Global X China Innovator Active ETF Quarterly Review | Second Quarter Shines Light on Innovation
Innovation themes in solar, electric vehicles, software and automation came to light in the second quarter of 2021. However, online businesses became a major detractor as the Chinese government implemented regulatory changes in its latest industry-targeted crackdown.
China Reins in Tech Firms
China’s elevated regulation roll out continued to impact various industries, from education to technology. The latest crackdown on tutoring businesses, along with labor welfare issues for food delivery giant Meituan, spooked investors. China’s State Administration for Market Regulation’s (SAMR’s) decision to target internet businesses comes on the back of an unprecedented pace of regulatory tightening – as part of a broader drive to regulate China’s technology sector, which has seen unparalleled growth over the last few years. Against a regulatory-driven backdrop, Chinese companies are typically proactive when adhering to environmental, social and governance (ESG) measures. That said, some businesses expand so quickly that they face challenges meeting ESG best practices.
While the industry-wide impact led to a fall in sentiment towards internet stocks, the government continues to show its commitment to support new burgeoning industries such as electric vehicles (EVs), artificial intelligence (AI), solar and software.
The Electric Vehicle Revolution is Already Here
Global EV sales increased across the globe for Q2, in part due to a gradual pivot from traditional internal combustion engine (ICE) models, with total EV sales exceeding 10% over the same quarter.1 The figures we’ve seen emerge from the EV market were considered almost unimaginable a few years ago, and suggests to us that the EV revolution has already arrived.
As demand rises for EVs, so does the demand for the most crucial part of EVs – the battery. Leaders in the China battery supply chain, such as Contemporary Amperex Technology (CATL), BYD and Wuxi Lead Intelligent Equipment could continue their trajectory as long-term demand continues.
Over the quarter we focused on a growth theme, while remaining conservative about our exposure to more conventional businesses. Burgeoning industries in EVs, AI, solar and software continue to drive the supportive growth themes we’ve seen. While some investors may traditionally consider consumer businesses as a growth driver, there is no shortage of candidates in this sector.

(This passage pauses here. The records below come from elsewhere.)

-- ==== Sys2Proof/Machine/Service.lean ====
section
/-! DEFINITION. Service accesses after their issue (R118, R247, R248, R275 to R281): when they become pending, which slot
serves them, what they do there and how they land; accesses of hosts and peers; and compressed pages (R280). -/

namespace Sys2Proof.Machine

/-- R11: whether the form has a compute die. -/
def Sys.hasDie (y : Sys) (d : Nat) : Bool := d < 4 && (d == 0 || y.trust.form != 1)
/-- The compute dies of the form. -/
def Sys.present (y : Sys) : List Nat := (List.range 4).filter y.hasDie

/-- R11: whether the form has the memory at an address: a stack of one of its dies, or the N9-M's tier. -/
def Sys.hasMemory (y : Sys) (pa : Nat) : Bool :=
  if inTier pa then y.trust.form == 3 else pa / stackBytes < 2 * y.present.length

/-- R414: whether firmware's own memory work may fall on a run of memory at this boundary: each pseudo-channel that holds a part of it is in
that part of a firmware timeline's period. -/
def Sys.worksOn (y : Sys) (pa n : Nat) : Bool :=
  !inHbm pa || (List.range ((pa % 2 ^ 21 + n + 2 ^ 21 - 1) / 2 ^ 21)).all fun i =>
    let c := placeOf (pa + i * 2 ^ 21)
    (y.stk c.stack).works c.pch (2 * y.hub)

/-- An access by its number. -/
def Sys.access (y : Sys) (id : Nat) : Option Access := y.accesses.find? fun a => a.id == id
/-- The module with an access replaced. -/
def Sys.setAccess (y : Sys) (a : Access) : Sys := { y with accesses := y.accesses.map fun b => if b.id == a.id then a else b }
/-- The module without an access. -/
def Sys.dropAccess (y : Sys) (id : Nat) : Sys := { y with accesses := y.accesses.filter fun b => b.id != id }

/-- The space of an access. -/
def Access.space (a : Access) : Nat := (a.ea.extractLsb' 61 3).toNat
/-- Whether an access performs at a sequencer of this package. -/
def Access.atHbm (a : Access) : Bool := (a.space == 0 || a.space == 7) && inHbm a.pa
/-- Whether an access performs at the capacity tier. -/
def Access.atTier (a : Access) : Bool := a.space == 0 && inTier a.pa
/-- R280: the expansion unit of a compressed page that holds an address: where its 67 granules lie, and the offset in it. -/
def Access.coded (a : Access) : Nat × Nat := (a.base + 4288 * ((a.pa - a.base) / 4096), (a.pa - a.base) % 4096)
/-- The stack and pseudo-channel of an access to HBM; on a compressed page, those of its coded unit. -/
def Access.channel (a : Access) : Nat × Nat :=
  let c := placeOf (if a.cmp then a.coded.1 else a.pa)
  (c.stack, c.pch)

/-- Whether an access has performed: gone, or waiting only for its landing. -/
def Sys.performed (y : Sys) (id : Nat) : Bool :=
  match y.access id with
  | some a => a.result.isSome
  | none => true

/-- R118, R275, R281, R282: whether an access may become pending: everything that orders it has performed, the earlier accesses
of its core to its pseudo-channel are pending already (R278), and tick 2t + 2 has come. -/
def Sys.mayArrive (y : Sys) (a : Access) (now : Nat) : Bool :=
  a.arrived.isNone && a.after.all y.performed && 2 * a.hub + 2 ≤ now &&
    y.accesses.all fun b => !(b.core == a.core && b.id < a.id && b.arrived.isNone && b.channel == a.channel)

/-! ### Landing -/

/-- What the host link returns to the host is recorded. -/
def Sys.replyHost (y : Sys) (r : HostReply) : Sys := { y with hostOut := y.hostOut ++ [r] }

/-- The address of an access's target: a physical one in this module, and for a peer or the host the address of the word itself. -/
def Access.target (a : Access) : Nat := if a.space == 5 || a.space == 6 then a.ea.toNat else a.pa

/-- R281, Table 10.4: the end of an access that came from a core, a peer or the host: its landing and tag, or its answer. A
failed STG is discarded and recorded in the error log. A host read whose bytes are uncorrectable is answered with poison (log 145);
an access of a kernel that its context took with it lands nowhere (R288). -/
def land (s : State) (a : Access) (v : Word) (status : Nat) : State :=
  let v := if status == 0 then v else 0
  let s := s.onCur fun y => y.dropAccess a.id
  match a.core, a.peer with
  | some c, _ =>
    match a.lp with
    | some lp => s.onCur fun y => y.landAnswer c lp a.tag v status
    | none =>
      s.onCur fun y =>
        let y := y.setCore c (y.core c).outDone
        if status == 0 then y else y.hkAdd (hkEntry 0 (dieOf c) a.space status a.target)
  | none, some port =>
    s.onCur fun y => y.sendFlit port { flitOf kindAnswer a.tag with data := natLe 1 status ++ natLe 8 v.toNat }
  | none, none =>
    if a.kind == .load && a.ctx == 0 then s.onCur fun y => y.replyHost (.data a.pa (if status == 0 then a.bytes else List.replicate a.size 0) (status != 0))
    else s

/-! ### Becoming pending -/

/-- The operand bytes of a space-5 request. -/
def requestBytes (a : Access) : Bytes :=
  natLe 1 (match a.kind with
    | .load => 0 | .store => 1 | .aadd => 2 | .amin => 3 | .amax => 4 | .aand => 5 | .aor => 6 | .axor => 7 | .axchg => 8
    | .acas => 9) ++
  natLe 1 a.size ++ natLe 8 (a.ea.toNat % 2 ^ 45) ++ natLe 8 a.data.toNat ++ natLe 8 a.data2.toNat

/-- R267, R275, R279, R367: an access becomes pending where it is served. A space-5 access leaves through the port that leads to
its module, or is lost when none does; a space-6 access in confidential mode completes with status 4, and an atomic that PCIe
does not carry with status 1. -/
def execServiceRequestArrival (id : Nat) (s : State) : Out :=
  match s.cur.access id with
  | none => .next s
  | some a =>
    if !s.cur.mayArrive a s.tickNow then .next s
    else
      let t := s.onCur fun y => y.setAccess { a with arrived := some s.tickNow }
      if a.space == 5 then
        match s.cur.routeTo (a.ea.extractLsb' 45 9).toNat with
        | some p =>
          if (s.cur.port p).usable then
            .next (t.onCur fun y =>
              let y := y.sendFlit p { flitOf kindRequest a.id with data := requestBytes a }
              { y with link := { y.link with remotes := y.link.remotes ++ [{ id := a.id, port := p }] } })
          else .next (land t a 0 3)
        | none => .next (land t a 0 3)
      else if a.space == 6 && s.cur.trust.conf then .next (land t a 0 4)
      else if a.space == 6 && !(a.kind == .load || a.kind == .store || a.kind == .aadd || a.kind == .axchg || a.kind == .acas) then
        .next (land t a 0 1)
      else .next t

/-! ### Service order (R275) -/

/-- The age of an access: a core's counts from its issue, in die, cluster, core and word order; one of a host or a peer from its
arrival, after cores'. -/
def Access.age (a : Access) : List Nat :=
  match a.core with
  | some c => [2 * a.hub, 0, c, a.word, a.id]
  | none => [a.arrived.getD 0, 1, 0, 0, a.id]

/-- The oldest of a list of accesses. -/
def oldest (l : List Access) : Option Access :=
  l.foldl (fun o a => match o with | none => some a | some b => if ageLt a.age b.age then some a else o) none

/-- The 64 KiB block of a compressed page that an access lies in (R280). -/
def Access.block (a : Access) : Nat := a.pa / 65536

/-- R280: whether a slot with `left` slots of its window, itself among them, may begin an access: a compressed read needs 68 slots
and no write of its block pending, and a compressed write is not served in a window. -/
def Sys.servable (y : Sys) (a : Access) (left : Nat) : Bool :=
  !a.cmp ||
    match a.kind with
    | .load => 68 ≤ left && y.accesses.all fun b => !(b.cmp && b.kind == .store && b.arrived.isSome && b.block == a.block)
    | .store => false
    | _ => true

/-- The accesses pending at a pseudo-channel that a slot may begin. -/
def Sys.pendingAt (y : Sys) (k p left : Nat) : List Access :=
  y.accesses.filter fun a => a.arrived.isSome && a.result.isNone && a.atHbm && a.channel == (k, p) && y.servable a left

/-- R248, R275, R280: slot `slot` of a window of `n` slots begins on a pseudo-channel of the stack in turn. -/
def execServiceSlot (pch : BitVec 6) (slot : Nat) (s : State) : Out :=
  let p := pch.toNat
  let c := s.stack.pch p
  let n := match c.busy with
    | some (_, .window _ n) => n
    | _ => 68
  let perform := fun (s : State) (id : Nat) => { s with todo := .ev s.unit (.serviceAccessPerform id) :: s.todo }
  match c.conv with
  | some (id, t) => if t ≤ s.tickNow then .next (perform (s.onPch p fun c => { c with conv := none }) id) else .next s
  | none =>
    match oldest (s.cur.pendingAt s.unit p (n - slot)) with
    | none => .next s
    | some a =>
      if a.cmp && a.kind == .load then .next (s.onPch p fun c => { c with conv := some (a.id, s.tickNow + 8 * 67) })
      else .next (perform s a.id)

/-! ### Performing -/

/-- Whether any column of a run of memory is uncorrectable (Table 10.4, R398). -/
def Sys.badBytes (y : Sys) (pa n : Nat) : Bool := inHbm pa && (columnsIn pa n).any fun u => y.poisoned (64 * u)

/-- R280: the expanded bytes that a compressed read returns, or none when the coded unit breaks R224. -/
def Sys.readCompressed (y : Sys) (a : Access) : Option Bytes :=
  (expandBlock (y.memRead a.coded.1 4288)).map fun b => (b.drop a.coded.2).take a.size

/-- R118, R278, R281: what an access does to plain memory: the value it loads or the old value, its status, and the memory. -/
def Sys.accessMemory (y : Sys) (a : Access) : Word × Nat × Sys :=
  let bs := y.memRead a.pa a.size
  match a.kind with
  | .load => (extendLoad a.width a.size (leNat bs), 0, y)
  | .store => (0, 0, y.memWrite a.pa (if a.bytes.isEmpty then natLe a.size a.data.toNat else a.bytes))
  | k =>
    let old := BitVec.ofNat 64 (leNat bs)
    (old, 0, y.memWrite a.pa (natLe 8 (atomicNew k old a.data a.data2).toNat))

/-- An access that has performed, with the bytes that a host read returns. -/
def Access.done (a : Access) (v : Word) (status : Nat) (bs : Bytes) : Access :=
  { a with result := some (v, status), bytes := if a.core.isNone && a.kind == .load then bs else a.bytes }

/-- R118, R275, R281: an access performs in its slot; called again for one that has performed, it lands (the times of landings are
not architectural). A compressed read checks every column of its coded unit (R398). -/
def execServiceAccessPerform (id : Nat) (s : State) : Out :=
  match s.cur.access id with
  | none => .next s
  | some a =>
    match a.result with
    | some (v, st) => .next (land s a v st)
    | none =>
      let keep := fun (s : State) (v : Word) (st : Nat) (bs : Bytes) => s.onCur fun y => y.setAccess (a.done v st bs)
      if a.cmp && a.kind == .load then
        if s.cur.badBytes a.coded.1 4288 then .next (keep s 0 2 [])
        else
          match s.cur.readCompressed a with
          | some bs => .next (keep s (extendLoad a.width a.size (leNat bs)) 0 bs)
          | none => let f := s.free; .next (keep f.2 f.1 0 (natLe a.size f.1.toNat))
      else if a.cmp then .next (keep s 0 1 [])
      else if s.cur.badBytes a.pa a.size then .next (keep s 0 2 [])
      else
        let r := s.cur.accessMemory a
        .next (keep (s.onCur fun _ => r.2.2) r.1 r.2.1 (s.cur.memRead a.pa a.size))

/-- R269: an access whose target lies in the capacity tier is performed there and lands. -/
def execCapacityTierAccessCompletion (id : Nat) (s : State) : Out :=
  match s.cur.access id with
  | none => .next s
  | some a =>
    if a.atTier && s.cur.hasMemory a.pa then
      let r := s.cur.accessMemory a
      .next (land (s.onCur fun _ => r.2.2) (a.done r.1 r.2.1 (s.cur.memRead a.pa a.size)) r.1 r.2.1)
    else .next s

/-- R279, Table 10.4: the host interface receives the completion of a space-6 access. A load's value is extended as R118 gives. -/
def execHostAccessCompletion (id : Nat) (error : Bool) (data : BitVec 64) (s : State) : Out :=
  match s.cur.access id with
  | none => .next s
  | some a =>
    if a.space == 6 then
      let v := if a.kind == .load then extendLoad a.width a.size (data.toNat % 2 ^ (8 * a.size)) else data
      .next (land s a v (if error then 4 else 0))
    else .next s

/-! ### Host requests (R279, R396) -/

/-- The parts of a host request, by column: address and length. -/
def columns (addr len : Nat) : Nat → List (Nat × Nat)
  | 0 => []
  | n + 1 =>
    if len == 0 then []
    else
      let k := Nat.min len (64 - addr % 64)
      (addr, k) :: columns (addr + k) (len - k) n

/-- R11, R354: whether a run of device addresses lies in memory that the form has. -/
def Sys.hostReaches (y : Sys) (addr len : Nat) : Bool :=
  (inHbm addr || inTier addr) && y.hasMemory addr && (inHbm (addr + len - 1) || inTier (addr + len - 1)) && y.hasMemory (addr + len - 1)

/-- R279: a host request to device memory becomes accesses of at most 64 bytes that perform in ascending order, and a read is answered part
by part. In confidential mode a CXL.mem write is discarded and a CXL.mem read returns ones with poison, and a PCIe memory request completes
with Unsupported Request (R396); by which of the two paths a request came is free (log 145). A request to addresses at which the form has
no memory is unsupported too (log 159). -/
def execHostMemoryRequest (write : Bool) (addr : Nat) (len : Nat) (data : Bytes) (s : State) : Out :=
  if s.cur.trust.conf then
    let t := { s with fresh := s.fresh + 1 }
    if Config.viaPcie s.fresh then .next (t.onCur fun y => y.replyHost (.unsupported addr))
    else .next (if write then t else t.onCur fun y => y.replyHost (.data addr (List.replicate len 0xFF) true))
  else if len != 0 && !s.cur.hostReaches addr len then .next (s.onCur fun y => y.replyHost (.unsupported addr))
  else
    let add := fun (s : State) (c : Nat × Nat) =>
      let before := (s.cur.accesses.filter fun b => b.core.isNone && b.peer.isNone && b.hub == s.cur.hub && b.word == 1).map (·.id)
      let page := (s.cur.ctxs.flatMap fun x => x.2.pages).find? fun p => p.pa ≤ c.1 && c.1 < p.pa + pageSize p.code
      let a : Access :=
        { id := s.cur.nextId, core := none, peer := none, ctx := 0, kind := if write then .store else .load, ea := 0, pa := c.1,
          base := (page.map (·.pa)).getD 0, cmp := (page.map fun p => codeCmp p.code).getD false, size := c.2, width := 3,
          data := 0, data2 := 0, bytes := if write then (data.drop (c.1 - addr)).take c.2 else [], lp := none, tag := 0,
          hub := s.cur.hub, word := 1, acq := false, arrived := none, after := before, result := none }
      s.onCur fun y => { y with accesses := y.accesses ++ [a], nextId := y.nextId + 1 }
    .next ((columns addr len (len + 1)).foldl add s)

By contrast, we have a meaningful exposure to information technology (IT) and the healthcare sector, as companies in this sector are likely to embrace new technology and meet societal demands, such building out an effective digital infrastructure for better health care in China.
We also have a sizable exposure to industrial sector. China’s global competitiveness and capabilities in manufacturing and engineering suggests to us these could become growth drivers for the sector.
Recently we added heavier weightings in biotech companies Jiangsu Hengrui Medicine and Innovent, which underperformed year to date.2 We reduced in solar names Longi New Energy and Xinyi Solar and EV company BYD, whose shares rallied over the second quarter. The change in our portfolio does not necessarily mean we’ve changed our views on those companies as they will remain as leaders in their respective sectors. We may be ready to re-enter these stocks if an opportunity presents itself i.e. through share pull backs.